Scientists already knew that the cuttlefish has pigmented organs called chromatophores, which allow the creature to change its color to blend into its environment (and thus evade predators). But there was still plenty about the process of cuttlefish instantly changing color and pattern that eluded scientists. What the Harvard researchers discovered was that in addition to the pigmented chromatophores, cuttlefish change skin color using two other components: the iridophore, a reflector made up of thin films, and the leucophore, a light scatterer that uniformly spreads light across the visual spectrum.
"Chromatophores were previously considered to be pigmentary organs that acted simply as selective color filters," said study author Leila F. Deravi. "But our results suggest that they play a more complex role; they contain luminescent protein nanostructures that enable the cuttlefish to make quick and elaborate changes in its skin pigmentation."
When a cuttlefish shifts its color and pattern, each chromatophore expands, with a change in surface area of up to a whopping 500 percent. That's one of the most challenging parts of adapting this important cuttlefish mechanism into any potential military or consumer electronic use, according to coauthor Evelyn Hu. It's not possible, at least right now, to create textile or cell phone materials that can expand 500 times in area.
"Throughout history, people have dreamed of having an 'invisible suit,'" said Parker, an Army reservist who completed two tours of duty in Afghanistan and knows the danger of not blending in on the battelfield. "Nature solved that problem, and now it's up to us to replicate this genius, so, like the cuttlefish, we can avoid our predators."
Cuttlefish have one of the biggest brain-to-body ratios among mammals, which comes as no surprise considering their incredible, and incredibly complex, color-changing skills.

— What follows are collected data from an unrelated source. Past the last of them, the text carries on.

/-- Settles O43: the records that match are those of the listed indices, in the same order. -/
theorem aListHoldsTheLowestTwelveMatches : Obligations.AListHoldsTheLowestTwelveMatches := by
  intro s tag filter start attends
  refine ⟨fun outside => ?range, fun some_state five inside => ?list⟩
  case range =>
    exact exec_frame_of_unchanged (c := .poolList tag [filter, start]) rfl attends
      (withFields_error (poolListFields_range filter start outside) _ _)
  case list =>
    have fields := poolListFields_bytes filter start inside
    rw [if_pos ⟨some_state, five⟩] at fields
    refine exec_frame_of_unchanged (c := .poolList tag [filter, start]) rfl attends ((withFields_ok fields handlePoolList _).trans ?_)
    have same : s.hunt.matching filter ⟨start.toNat, inside⟩ = s.indexed (s.listed filter start.toNat) :=
      State.matching_eq s filter ⟨start.toNat, inside⟩
    have length : (s.indexed (s.listed filter start.toNat)).length = (s.listed filter start.toNat).length := by
      rw [← List.length_map (f := Prod.fst), State.indexed_map_fst State.isSome_of_listed]
    have twelfth : (s.indexed (s.listed filter start.toNat))[11]?.map (fun y => y.1.val + 1) =
        (s.listed filter start.toNat)[11]?.map fun r => r.val + 1 := by
      conv_rhs => rw [← State.indexed_map_fst (s := s) (rs := s.listed filter start.toNat) State.isSome_of_listed]
      rw [List.getElem?_map, Option.map_map]
      rfl
    unfold handlePoolList
    dsimp only
    rw [same, length]
    show (s.hunt, ReplyBody.recordList (((s.indexed (s.listed filter start.toNat)).take 12).map Prod.snd)
      (if 12 < (s.listed filter start.toNat).length then
        (s.indexed (s.listed filter start.toNat))[11]?.map fun y => y.1.val + 1 else none)) = _
    rw [State.indexed_take_map_snd State.isSome_of_listed, twelfth]
    rfl

/-! ## Imports (R102) -/

theorem State.freeRecord_eq_none : s.freeRecord = none ↔ ∀ r, s.record r ≠ none := by
  simp [State.freeRecord, List.find?_eq_none]

section
variable {f : ImportFacts} {r : RecordNo}

theorem handlePoolImport_of_free (index : s.freeRecord = some r) (empty : (s.position f.position).state = .free) :
    handlePoolImport f s = (s.bindRecord r f.position (f.record .unshelved s.seconds), .imported r .assigned) := by
  rw [handlePoolImport, index]
  dsimp only
  rw [empty]

theorem handlePoolImport_of_unknown (index : s.freeRecord = some r) (unknown : (s.position f.position).state = .unknown) :
    handlePoolImport f s =
      (((s.setRecord r (some (f.record .available s.seconds))).setPositionState f.position (.held r)).retryRound, .imported r .held) := by
  rw [handlePoolImport, index]
  dsimp only
  rw [unknown]
  rfl

end

/-- Settles O44: the fields' status, the table's room, and the position's state. -/
theorem anImportMakesARecord : Obligations.AnImportMakesARecord := by
  intro s tag body attends
  refine ⟨fun status fails => ?_, fun f fields => ⟨fun full => ?full, fun r free lowest =>
    ⟨fun empty => ?empty, fun unknown => ?unknown, fun not_free not_unknown => ?inUse⟩⟩⟩
  · exact exec_frame_of_unchanged (c := .poolImport tag body) rfl attends (withFields_error fails _ _)
  case full =>
    refine exec_frame_of_unchanged (c := .poolImport tag body) rfl attends ((withFields_ok fields handlePoolImport _).trans ?_)
    have none_free : s.hunt.freeRecord = none := State.freeRecord_eq_none.2 full
    rw [handlePoolImport, none_free]
    rfl
  all_goals
    have index : s.hunt.freeRecord = some r := State.freeRecord_eq_some.2 ⟨free, lowest⟩
  case empty =>
    have handled := handlePoolImport_of_free (s := s.hunt) index empty
    have answered := exec_frame_of_handled (c := .poolImport tag body) rfl attends
      ((withFields_ok fields handlePoolImport _).trans handled)
    exact answered
  case unknown =>
    have handled := handlePoolImport_of_unknown (s := s.hunt) index unknown
    have answered := exec_frame_of_handled (c := .poolImport tag body) rfl attends
      ((withFields_ok fields handlePoolImport _).trans handled)
    exact answered
  case inUse =>
    refine exec_frame_of_unchanged (c := .poolImport tag body) rfl attends ((withFields_ok fields handlePoolImport _).trans ?_)
    rw [handlePoolImport, index]
    dsimp only
    rw [State.hunt_position]
    split
    · next empty => exact absurd empty not_free
    · next unknown => exact absurd unknown not_unknown
    · rfl

/-! ## Deletions and placings (R100, R101) -/

section
variable {r : RecordNo} {x : Record} {p : PositionNo}

theorem handlePoolDelete_of_none (free : s.record r = none) : handlePoolDelete r s = (s, .plain .absent) := by
  rw [handlePoolDelete, free]
  rfl

theorem handlePoolDelete_of_reserved (inUse : s.record r = some x) {k : StringNo} {slot : Nat} (reserved : x.state = .reserved k slot) :
    handlePoolDelete r s = (s, .plain .inUse) := by
  rw [handlePoolDelete, inUse]
  dsimp only
  rw [reserved]
  rfl

theorem handlePoolDelete_of_not_reserved (inUse : s.record r = some x) (other : ∀ k slot, x.state ≠ .reserved k slot) :
    handlePoolDelete r s = (s.deleteFrom r x, .deleted x.position ((s.deleteFrom r x).position x.position).state.name) := by
  rw [handlePoolDelete, inUse]
  dsimp only
  split
  · next k slot reserved => exact absurd reserved (other k slot)
  · rfl

theorem State.deleteFrom_of_on_rack (onRack : x.state = .available ∨ x.state = .rejected) :
    s.deleteFrom r x = (s.setRecord r none).setPositionState x.position .unknown := by
  unfold State.deleteFrom
  rcases onRack with h | h <;> rw [h] <;> rfl

theorem State.deleteFrom_of_off_rack (offRack : x.state = .unshelved ∨ x.state = .absent) :
    s.deleteFrom r x = ((s.setRecord r none).setPositionState x.position .free).assignHeld := by
  unfold State.deleteFrom
  rcases offRack with h | h <;> rw [h] <;> rfl

@[simp] theorem State.updateRecord_of_some (inUse : s.record r = some x) (f : Record → Record) :
    s.updateRecord r f = s.setRecord r (some (f x)) := by
  rw [State.updateRecord, inUse]

theorem State.shelve_eq (inUse : s.record r = some x) (p : PositionNo) :
    s.shelve r p = ((s.setRecord r (some { x with
      state := .available, position := p, stale := false, baseline := none, drift := none })).setPositionState p (.held r)).raise
      (.recordShelved r p) := by
  rw [State.shelve, State.updateRecord_of_some inUse]

end

theorem poolPlaceFields_bytes (r : RecordNo) (p : PositionNo) : poolPlaceFields [byte r, byte p] = .ok (r, p) := by
  have record : toFin 240 (u8 [byte r, byte p] 0) = some r := toFin_of_eq (u8_of_drop (rest := [byte p]) rfl (by omega))
  have position : toFin 240 (u8 [byte r, byte p] 1) = some p := toFin_of_eq (u8_of_drop (rest := []) rfl (by omega))
  unfold poolPlaceFields
  rw [record, position]
  rfl

/-- Settles O45: each request by the record's state and the position's. -/
theorem aRecordIsDeletedOrPlaced : Obligations.ARecordIsDeletedOrPlaced := by
  intro s tag r p attends
  have number := numberField_of_fin r (by decide)
  have places := poolPlaceFields_bytes r p
  refine ⟨fun free => ⟨?deleteFree, ?placeFree⟩, fun x inUse => ⟨fun k slot reserved => ?deleteReserved, fun onRack => ?deleteOnRack,
    fun offRack => ?deleteOffRack, fun unfit => ?placeUnfit, fun unshelved unknown => ?place⟩⟩
  case deleteFree =>
    exact exec_frame_of_unchanged (c := .poolDelete tag [byte r]) rfl attends ((withFields_ok number handlePoolDelete _).trans
      (handlePoolDelete_of_none (s := s.hunt) free))
  case placeFree =>
    refine exec_frame_of_unchanged (c := .poolPlace tag [byte r, byte p]) rfl attends ((withFields_ok places handlePoolPlace _).trans ?_)
    rw [handlePoolPlace, State.hunt_record, free]
    rfl
  case deleteReserved =>
    exact exec_frame_of_unchanged (c := .poolDelete tag [byte r]) rfl attends ((withFields_ok number handlePoolDelete _).trans
      (handlePoolDelete_of_reserved (s := s.hunt) inUse reserved))
  case deleteOnRack =>
    have deleted := exec_frame_of_handled (c := .poolDelete tag [byte r]) rfl attends ((withFields_ok number handlePoolDelete _).trans
      (handlePoolDelete_of_not_reserved (s := s.hunt) inUse fun k slot reserved => by simp [reserved] at onRack))
    rw [deleted, State.deleteFrom_of_on_rack onRack, State.setPositionState_state]
    rfl
  case deleteOffRack =>
    have deleted := exec_frame_of_handled (c := .poolDelete tag [byte r]) rfl attends ((withFields_ok number handlePoolDelete _).trans
      (handlePoolDelete_of_not_reserved (s := s.hunt) inUse fun k slot reserved => by simp [reserved] at offRack))
    rw [deleted, State.deleteFrom_of_off_rack offRack]
    rfl
  case placeUnfit =>
    refine exec_frame_of_unchanged (c := .poolPlace tag [byte r, byte p]) rfl attends ((withFields_ok places handlePoolPlace _).trans ?_)
    rw [handlePoolPlace, State.hunt_record, inUse]
    exact if_neg fun fit => unfit.elim (fun h => h fit.1) fun h => h fit.2
  case place =>
    refine exec_frame_of_handled (c := .poolPlace tag [byte r, byte p]) rfl attends ((withFields_ok places handlePoolPlace _).trans ?_)
    rw [handlePoolPlace, State.hunt_record, inUse]
    dsimp only
    rw [if_pos ⟨unshelved, unknown⟩, State.place, State.shelve_eq (s := s.hunt) inUse]
    rfl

The process "takes a very sophisticated brain," explains study coauthor Roger Hanlon of the Marine Biological Laboratory in Woods Hole, Mass., in the video below. "There are up to 20 million of these chromatophore pigment cells in the skin, and to control 20 million of anything is going to take a lot of processing power."
The great irony of the cuttlefish's chameleon qualities? The creature is colorblind.